5. The system as recited in claim 1, which a lower base of said apex of said rafter section defines an angle in the range of about six to about 15 degrees relative to a longitudinal axis of said arms of said rafter sections.

6. The system as recited in claim 1,in which an angle in the range of about seven to about forty-five degrees is defined between a longitudinal axis of said arms of said rafter section and the horizontal plane, of said system.

7. The system as recited in claim 1, in which said rafter and column sections comprise pre-cast steel reinforced concrete elements.

8. A portal frame construction system, comprising:

(a) a rafter section having an internal apex passing through a plane of symmetry of said rafter section, said section having left and right arms depending integrally downwardly relative to said plane of symmetry and away from said apex, said arms each terminating in a respectively articulated inclined surface comprising a central fastening surface defining, in vertical cross-section, a diagonal relative to a longitudinal axis defined by each of said rafter section arms, an outer end of each diagonal located above each arm axis and an inner end thereof located below each arm axis, said articulated inclined surface further comprising outer and inner transverse stabilizing surfaces, one each integrally depending from opposite ends of each of said central fastening surfaces in which each of said stabilizing surfaces is substantially transverse to each respective rafter arm axis, each fastening surface having first complemental connection means therein; and

(b) respective left and right column sections, each having an upper portion extending integrally upwardly and toward said plane of symmetry and having an area of transition between vertical portions of each sections and upper portions thereof, said area of transition defining a greatest cross-sectional dimension of between about 1.5 and about 3.0 times the transverse dimension of the said vertical portions of each column section, and each of said upper portions terminating in an articulated inclined surface complemental to corresponding opposing surfaces of said articulated inclined surfaces of said respective arms of said rafter section, said upper portions of each of said columns including second complemental connection means alignable with and securable to said first complemental connection means of each of said fastening surfaces of each of said articulated inclined surfaces of each of said arms of said rafter section, a centerline of said articulated inclined surfaces, transverse to said longitudinal axis of said rafter section arms, situated in a range of about twelve to about fifty percent of the aggregate length, when joined, of each upper portion of each column section and each corresponding arm of each respective rafter section,

whereby upon connection of said first and second complemental connection means, said opposing articulated inclined surfaces are secured to each other, a resultant structure thereof forming a unitary portal frame construction system.

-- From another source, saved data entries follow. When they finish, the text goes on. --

-- ==== Sys2Proof/Machine/Lid.lean ====
section
/-! DEFINITION. The Lid's epochs, closes and seals (09/R289–R320), and what a reset of the device leaves (16/R475,
19/R540). -/

namespace Sys2Proof.Machine

/-! ### Settings of an epoch (R294, R298, R312) -/

/-- Every list of indices of a register. -/
def RegDesc.indices (d : RegDesc) : List (List Nat) :=
  d.dims.foldr (fun x l => (List.range x.2).flatMap (fun i => l.map (fun r => i :: r))) [[]]

/-- The accounting settings with their values in force, by offset (R298). -/
def epochSettings (s : State) : List (Nat × Nat) :=
  (regNames.filter (fun r => r.desc.fields.any (fun f => f.applies == .epoch))).foldl (fun t r =>
    r.desc.indices.foldl (fun t ix => tins t (r.addr ix) (inForce s r ix)) t) []

/-- LID_CFG in force during an epoch. -/
def Epoch.cfg (e : Epoch) : Nat := alook 0xE10 e.settings (RegName.addr .lidCfg [])

/-- EPOCH_LEN of a word of LID_CFG, in seconds: 0 acts as 1, above 86,400 as 86,400. -/
def lenOf (cfg : Nat) : Nat := max 1 (min 86400 (bits cfg 16 0))

/-- Nanoseconds of a number of seconds. -/
def secNs (n : Nat) : Nat := n * 1000000000

/-- SYNC_EN in force. -/
def syncEn (s : State) : Bool := bit s.lid.epoch.cfg 31

/-- The window of a boundary (R299), in ns. -/
def syncWindow (s : State) : Nat := min 500000000 (secNs (lenOf s.lid.epoch.cfg) / 8)

/-- The first nominal boundary after a time, in served ns. -/
def nominalAfter (len now : Nat) : Nat := (now / secNs len + 1) * secNs len

/-- The drain limit of an epoch in ticks (R307). -/
def drainTicks (e : Epoch) : Nat :=
  ticksOfNs ((if bits e.cfg 23 17 = 0 then 5 else bits e.cfg 23 17) * 100000000)

/-! ### Opening an epoch (R295–R298) -/

/-- EPOCH settings take effect: learn buckets are brought up to date under the old ones, and a bucket whose LIMIT_EN takes
effect as 1 after being 0 is full (02/R65). -/
def settingsApply (s : State) : State :=
  let on (s : State) (p : Nat) : Bool := fld s .lrnCfg (portIx p) 31 31 == 1
  let ports := (List.range 256).filter (fun p => (tfind s.regs.cells (RegName.addr .lrnCfg (portIx p))).isSome)
  let was := ports.filter (on s)
  let s := was.foldl (fun s p => setTokens s p (tokensNow s p)) s
  let s := applyAll s .epoch
  ports.foldl (fun s p =>
    if on s p then
      let full := max 1 (fld s .lrnBurst (portIx p) 15 0) * tokenUnit
      setTokens s p (if was.contains p then min full (tget 0 s.skein.tokens p) else full)
    else s) s

/-- A Rim event (16, source 10). -/
def rimEventPost (s : State) (kind arg value : Nat) : State :=
  postEvent s 10 (le 1 kind ++ le 3 arg ++ le 4 value ++ le 8 (servedSec s))

/-- Log entry LIFECYCLE: transition (from and to) and step 0 requested, 1 burned, 2 in force. -/
def logLifecycle (s : State) (src dst step : Nat) : State := rimLog s 0x31 true (le 1 src ++ le 1 dst ++ le 2 step)

/-- The TAP's instruction under a lifecycle: outside BLANK only IDCODE and BYPASS act (16/R486, 00/R4). -/
def tapUnder (life : Nat) (op : TapOp) : TapOp := if life = 0 ∨ op = .idcode then op else .bypass

/-- A pending PROVISION or SEAL takes effect at the switch (16/R476). -/
def lifecycleApply (s : State) : State :=
  if s.rim.pendingLc = 0 then s
  else
    let n := s.rim.pendingLc
    let s := logLifecycle (logLifecycle s s.rim.lifecycle n 1) s.rim.lifecycle n 2
    let s := { s with rim := { s.rim with
      lifecycle := n, pendingLc := 0, otp := { s.rim.otp with lifecycle := max s.rim.otp.lifecycle n },
      tap := tapUnder n s.rim.tap } }
    rimEventPost (raiseEv s .rimEvent [] [4]) 7 n s.rim.fwLevel

/-- An epoch opens now under a sequence (R295, R317): the settings and the current version are in force in it. -/
def openEpoch (s : State) (seq how : Nat) (first : Bool) : State :=
  let v := s.rules.current
  let e : Epoch := ⟨seq, servedSec s, servedNs s, s.time.tick, how, [], epochSettings s, [(v, versionDigest s v)],
    false, first⟩
  let s := { s with lid := { s.lid with opened := true, epoch := e } }
  rimLog s 0x10 false (le 8 seq ++ le 8 e.openSec ++ le 4 e.openNs ++ le 4 how)

/-- The version that a commit makes current during the open epoch enters its configuration (R312). -/
def epochVersion (s : State) (v : Nat) : State :=
  if s.lid.opened then
    { s with lid := { s.lid with epoch :=
      { s.lid.epoch with versions := s.lid.epoch.versions ++ [(v, versionDigest s v)] } } }
  else s

/-- The open epoch begins to close (Table 09-2 step 1): its tamper gap says whether an assertion is in progress, and the
banks of the other parity count from now on. -/
def closeOpen (s : State) (how : Nat) (offset : Int) (life : Nat) : State :=
  let e := s.lid.epoch
  let gs := e.gaps.map (fun g => if g.kind = 4 then { g with arg := b2n s.rim.tamper } else g)
  let c : Closing := ⟨{ e with gaps := gs }, .drain, servedSec s, servedNs s, s.time.tick, how, offset, 0, life, []⟩
  raiseTask { s with lid := { s.lid with
    opened := false, deferred := false, closing := some c,
    epoch := { Epoch.zero with seq := e.seq + 1 } } } 0xF001 3 []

9. The system as recited in claim 8, in which an angle of each of said respective central fastening surfaces of said articulated inclined surfaces of said arms of said rafter sections to said longitudinal axis of said rafter section arms is in the range of about 2.5 to about 40 degrees.

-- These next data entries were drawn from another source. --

/-- A start, in two turns: the Rim's part, up to the host ports; then, unless it is minimal, the rest. -/
def deviceStart (i : StartInfo) (s : State) : State :=
  if s.rim.hold ≠ 0 then s
  else if !s.rim.started then rimStart s i
  else if s.rim.startDone || s.rim.minimal || s.rim.transition.isSome || s.power.state != 0 then s
  else normalStart s i

/-- DEVICE_START (R528). -/
def execDeviceStart (i : StartInfo) (s : State) : Host.Outcome State Fault Refusal := .next (deviceStart i s)

/-- A normal start is not complete 60 s after supplies good: it has failed, and the Rim resets the device (R473). -/
def startFailTimeout (s : State) : State :=
  if s.rim.started && !s.rim.startDone && !s.rim.minimal && decide (ticksOfNs 60000000000 ≤ s.time.tick) then
    deviceReset (flushLog s) 1 0
  else s

/-- START_FAIL_TIMEOUT (R473). -/
def execStartFailTimeout (s : State) : Host.Outcome State Fault Refusal := .next (startFailTimeout s)

/-! ### Resets without a close -/

/-- The whole package is reset, the Rim too: what had not reached the flash is lost. -/
def powerLost (s : State) : State :=
  withRim (deviceReset { s with log := s.log.cut } 4 0) (fun r => { r with
    temps := [], warned := [], volts := [], tamper := false, tap := .idcode, uptime := 0, faults := [],
    hold := if r.hold = 1 then 1 else 0 })

/-- RESET_N is asserted: a power-on reset. -/
def powerOnReset (s : State) : State := powerLost s

/-- POWER_ON_RESET (R526). -/
def execPowerOnReset (s : State) : Host.Outcome State Fault Refusal := .next (powerOnReset s)

/-- The supplies are removed without RESET_N. -/
def suppliesRemoved (s : State) : State := powerLost s

/-- SUPPLIES_REMOVED (R526). -/
def execSuppliesRemoved (s : State) : Host.Outcome State Fault Refusal := .next (suppliesRemoved s)

/-- The Rim's watchdog expires; without its crystal it cannot run (20/R547). -/
def watchdogExpire (s : State) : State := if s.rim.hold = 1 then s else deviceReset { s with log := s.log.cut } 2 0

/-- WATCHDOG_EXPIRE (R475). -/
def execWatchdogExpire (s : State) : Host.Outcome State Fault Refusal := .next (watchdogExpire s)

/-- A rail or a monitored PLL leaves its limits: logged, and every domain but the Rim is reset; the third in 10 min makes
the next start minimal. -/
def supplyFault (rail value : Nat) (s : State) : State :=
  let now := s.rim.uptime + s.time.tick
  let s := rimLog s 0x41 false (le 4 rail ++ le 4 value ++ le 4 0)
  let recent := now :: s.rim.faults.filter (fun t => decide (now < t + ticksOfNs 600000000000))
  deviceReset (withRim s (fun r => { r with faults := recent })) 3 (if 3 ≤ recent.length then 7 else 0)

/-- SUPPLY_FAULT (R481). -/
def execSupplyFault (rail value : Nat) (s : State) : Host.Outcome State Fault Refusal := .next (supplyFault rail value s)

/-- The crystal stops: hardware holds every domain but the Rim in reset, and the Rim stands still. -/
def crystalLoss (s : State) : State :=
  if s.rim.hold = 0 then withRim (deviceReset s 3 0) (fun r => { r with hold := 1 }) else s

/-- CRYSTAL_LOSS (R547). -/
def execCrystalLoss (s : State) : Host.Outcome State Fault Refusal := .next (crystalLoss s)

10. The system recited in claim 9, in which said range of position of said centerline of said articulated incline surfaces to said longitudinal axes is in the range of about 20 to about 30 degrees.

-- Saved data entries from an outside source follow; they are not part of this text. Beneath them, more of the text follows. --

-- ==== Sys2Proof/Machine/Rim.lean ====
section
/-! DEFINITION. The Rim in service (16): sensors, regulators, tamper, the log's flush, the TAP, and the mailbox
operations. -/

namespace Sys2Proof.Machine

/-! ### Sensors (R480) -/

/-- Warning, critical and shutdown thresholds of a sensor in quarters of a degree, board thresholds capped (Table 16-10);
the package corners have no critical one. -/
def sensorWarn (s : State) (k : Nat) : Nat :=
  4 * (if 24 ≤ k ∧ k < 28 then min 100 (boardTemp s 2) else min 115 (boardTemp s 0))
def sensorCrit (s : State) (k : Nat) : Option Nat :=
  if 28 ≤ k then none else some (4 * (if 24 ≤ k then min 100 (boardTemp s 3) else min 115 (boardTemp s 1)))
def sensorShut (k : Nat) : Nat := if 24 ≤ k ∧ k < 28 then 420 else 500

/-- A sensor's reading against its warning threshold: the warning is posted and logged when it is reached, and cleared
5 °C below it. -/
def sensorWarning (s : State) (k t : Nat) : State :=
  let w : Int := (sensorWarn s k : Nat)
  if !s.rim.warned.contains k && decide (w ≤ sint 16 t) then
    let s := withRim s (fun r => { r with warned := k :: r.warned })
    let s := rimLog s 0x40 false (le 4 k ++ le 4 t ++ le 4 (sensorWarn s k))
    rimEventPost (raiseEv s .rimEvent [] [0]) 1 k t
  else if s.rim.warned.contains k && decide (sint 16 t ≤ w - 20) then
    let s := withRim s (fun r => { r with warned := r.warned.filter (· != k) })
    rimEventPost (raiseEv s .rimEvent [] [0]) 2 k t
  else s

/-- Hardware powers down every domain but the Rim; nothing but a power-on reset starts them again. -/
def shutDown (s : State) : State := withRim (deviceReset s 3 0) (fun r => { r with hold := 2 })

/-- A sensor at or above a limit, signed. -/
def atLimit (limit : Option Nat) (t : Nat) : Bool := match limit with | some c => decide ((c : Int) ≤ sint 16 t) | none => false

/-- The Rim reads its sensors: 32 temperatures in units of 0.25 °C (none: the sensor does not read), and the rail voltages
that its monitors see. -/
def sensorPoll (temps : List (Option Nat)) (volts : List Nat) (s : State) : State :=
  if s.rim.hold = 1 then s
  else
    let reads := (List.range 32).filterMap (fun k => ((temps.getD k none).map (fun t => (k, t % 65536))))
    let s := withRim s (fun r => { r with temps := reads, volts := volts.map (· % 65536) })
    if s.rim.hold = 2 then s
    else if reads.any (fun e => atLimit (some (sensorShut e.1)) e.2) then shutDown s
    else
      let s := reads.foldl (fun s e => sensorWarning s e.1 e.2) s
      let s := [0, 1, 2, 3].foldl refreshRate s
      if reads.any (fun e => atLimit (sensorCrit s e.1) e.2) && s.rim.started && !s.rim.minimal then startTransition s 1 6 else s

/-- SENSOR_POLL (R480). -/
def execSensorPoll (temps : List (Option Nat)) (volts : List Nat) (s : State) : Host.Outcome State Fault Refusal :=
  .next (sensorPoll temps volts s)

/-! ### Regulators (R481) -/

/-- The Rim polls the listed regulators: each that reports a non-zero STATUS_WORD is logged and posted. -/
def pmbusPoll (status : List Nat) (s : State) : State :=
  if s.rim.hold = 1 then s
  else
    ((List.range (pmbCount s)).filter (fun k => status.getD k 0 % 65536 != 0)).foldl (fun s k =>
      let w := status.getD k 0 % 65536
      let s := rimLog s 0x43 false (le 4 k ++ le 4 w ++ le 4 w)
      rimEventPost (raiseEv s .rimEvent [] [2]) 5 k w) s

/-- PMBUS_POLL (R481). -/
def execPmbusPoll (status : List Nat) (s : State) : Host.Outcome State Fault Refusal := .next (pmbusPoll status s)

/-! ### Tamper (R482) -/

/-- TAMPER_IN has been high for 1 ms: one assertion, logged, posted and counted into the open epoch's gap of kind 4. -/
def tamperAssert (s : State) : State :=
  if !tamperEn s || s.rim.tamper || s.rim.hold == 1 then s
  else
    let s := logTamper (withRim s (fun r => { r with tamper := true }))
    gapOpen (rimEventPost (raiseEv s .rimEvent [] [1]) 3 0 0) 4 0 1

/-- TAMPER_ASSERT (R482). -/
def execTamperAssert (s : State) : Host.Outcome State Fault Refusal := .next (tamperAssert s)

/-- TAMPER_IN goes low: the assertion ends. -/
def tamperRelease (s : State) : State :=
  if s.rim.tamper then
    rimEventPost (raiseEv (withRim s (fun r => { r with tamper := false })) .rimEvent [] [1]) 4 0 0
  else s

/-- TAMPER_RELEASE (R482). -/
def execTamperRelease (s : State) : Host.Outcome State Fault Refusal := .next (tamperRelease s)

/-! ### Log flush (R484), TAP (R486) -/

/-- LOG_FLUSH (R484). -/
def execLogFlush (s : State) : Host.Outcome State Fault Refusal := .next (flushLog s)

/-- IDCODE: version 0xB, part 0x9256, manufacturer 0x3A7. -/
def idCode : Nat := 0xB925674F

/-- An instruction is shifted into the TAP: every one acts in BLANK; else IDCODE, and any other selects BYPASS. A code that
names no instruction selects BYPASS. IDCODE puts the identity in the data register. -/
def tapInstruction (op : TapOp) (s : State) : State :=
  let act : TapOp := match op with
    | .idcode | .extest | .samplePreload => tapUnder s.rim.otp.lifecycle op
    | _ => .bypass
  let s := withRim s (fun r => { r with tap := act })
  if act = .idcode then emit s (.tapData idCode) else s

/-- TAP_INSTRUCTION (R486). -/
def execTapInstruction (op : TapOp) (s : State) : Host.Outcome State Fault Refusal := .next (tapInstruction op s)

/-! ### Mailboxes (R487) -/

/-- RIM_STATUS (Table 16-14). -/
def rimStatusWord (s : State) : Nat :=
  let trial := match s.rim.running with | some k => (slotAt s k).state == 4 | none => false
  at_ s.rim.minCause 31 28 + at_ s.rim.lifecycle 27 26 + at_ s.rim.pendingLc 25 24 + at_ (b2n s.rim.minimal) 23 23
    + at_ (s.rim.running.getD 0) 22 22 + at_ (b2n trial) 21 21 + at_ s.rim.attempts 20 18 + at_ (b2n s.rim.tamper) 17 17
    + at_ s.rim.session 13 0

/-- RIM_OTP (Table 16-15). -/
def rimOtpWord (s : State) : Nat := at_ (16384 - s.rim.otp.sessions) 31 18 + at_ s.rim.otp.rollback 10 0

/-- A mailbox. -/
def boxAt (s : State) (m : Nat) : Mailbox := s.rim.boxes.getD m ⟨false, false, 0⟩

/-- Change a mailbox. -/
def setBox (s : State) (m : Nat) (b : Mailbox) : State := withRim s (fun r => { r with boxes := setAt r.boxes m b })

/-- A 32-bit word of a mailbox's request area. -/
def reqWord (s : State) (m w : Nat) : Nat := inForce s .mbxReq [m, w]

/-- OP, TAG, LEN and bytes of the request in a mailbox. -/
def reqOp (s : State) (m : Nat) : Nat := reqWord s m 0 % 256
def reqTag (s : State) (m : Nat) : Nat := reqWord s m 1
def reqLen (s : State) (m : Nat) : Nat := reqWord s m 2 % 65536
def reqBytes (s : State) (m : Nat) : List Byte :=
  ((List.range (cdiv (min 4080 (reqLen s m)) 4)).flatMap (fun i => le 4 (reqWord s m (4 + i)))).take (reqLen s m)

/-- The Rim answers a mailbox: the response header and data in RESP, DONE, and the vector when INT_EN is 1. -/
def respond (s : State) (m status : Nat) (data : List Byte) : State :=
  let d := data.take 4080
  let words := [reqTag s m, status, d.length, 0] ++ (List.range (cdiv d.length 4)).map (fun i => leAt d (4 * i) 4)
  let s := ((List.range words.length).zip words).foldl (fun s e => forceReg s .mbxResp [m, e.1] e.2) s
  let s := setBox s m ⟨false, true, status⟩
  if fld s .mbxCtl [m] 30 30 = 1 then emit s (.msix m (fld s .mbxCtl [m] 5 0)) else s

/-- The mailbox that the Rim serves next. -/
def nextBox (s : State) : Option Nat := nextRR 4 s.rim.boxLast (fun m => (boxAt s m).busy)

11. The system as recited in claim 9, in which an inner perimeter of said area of transition between said vertical and upper portions of said column sections, subtends an angle in a range of about 6 to about 15 degrees relative to a longitudinal axis of said vertical portion of said column sections.

12. The system as recited in claim 9, in which a lower base of said apex of said rafter section subtends an angle in a range of about six to about fifteen degrees relative to said longitudinal axes if said arms of said rafter sections.

13. The system as recited in claim 9, in which an angle in a range of about 7 to about 45 degrees is defined between said longitudinal axes of said arms of said rafter section and a horizontal plane of said system.

14. The system as recited in claim 9, in which said rafter and column sections each comprise steel reinforced pre-cast concrete elements.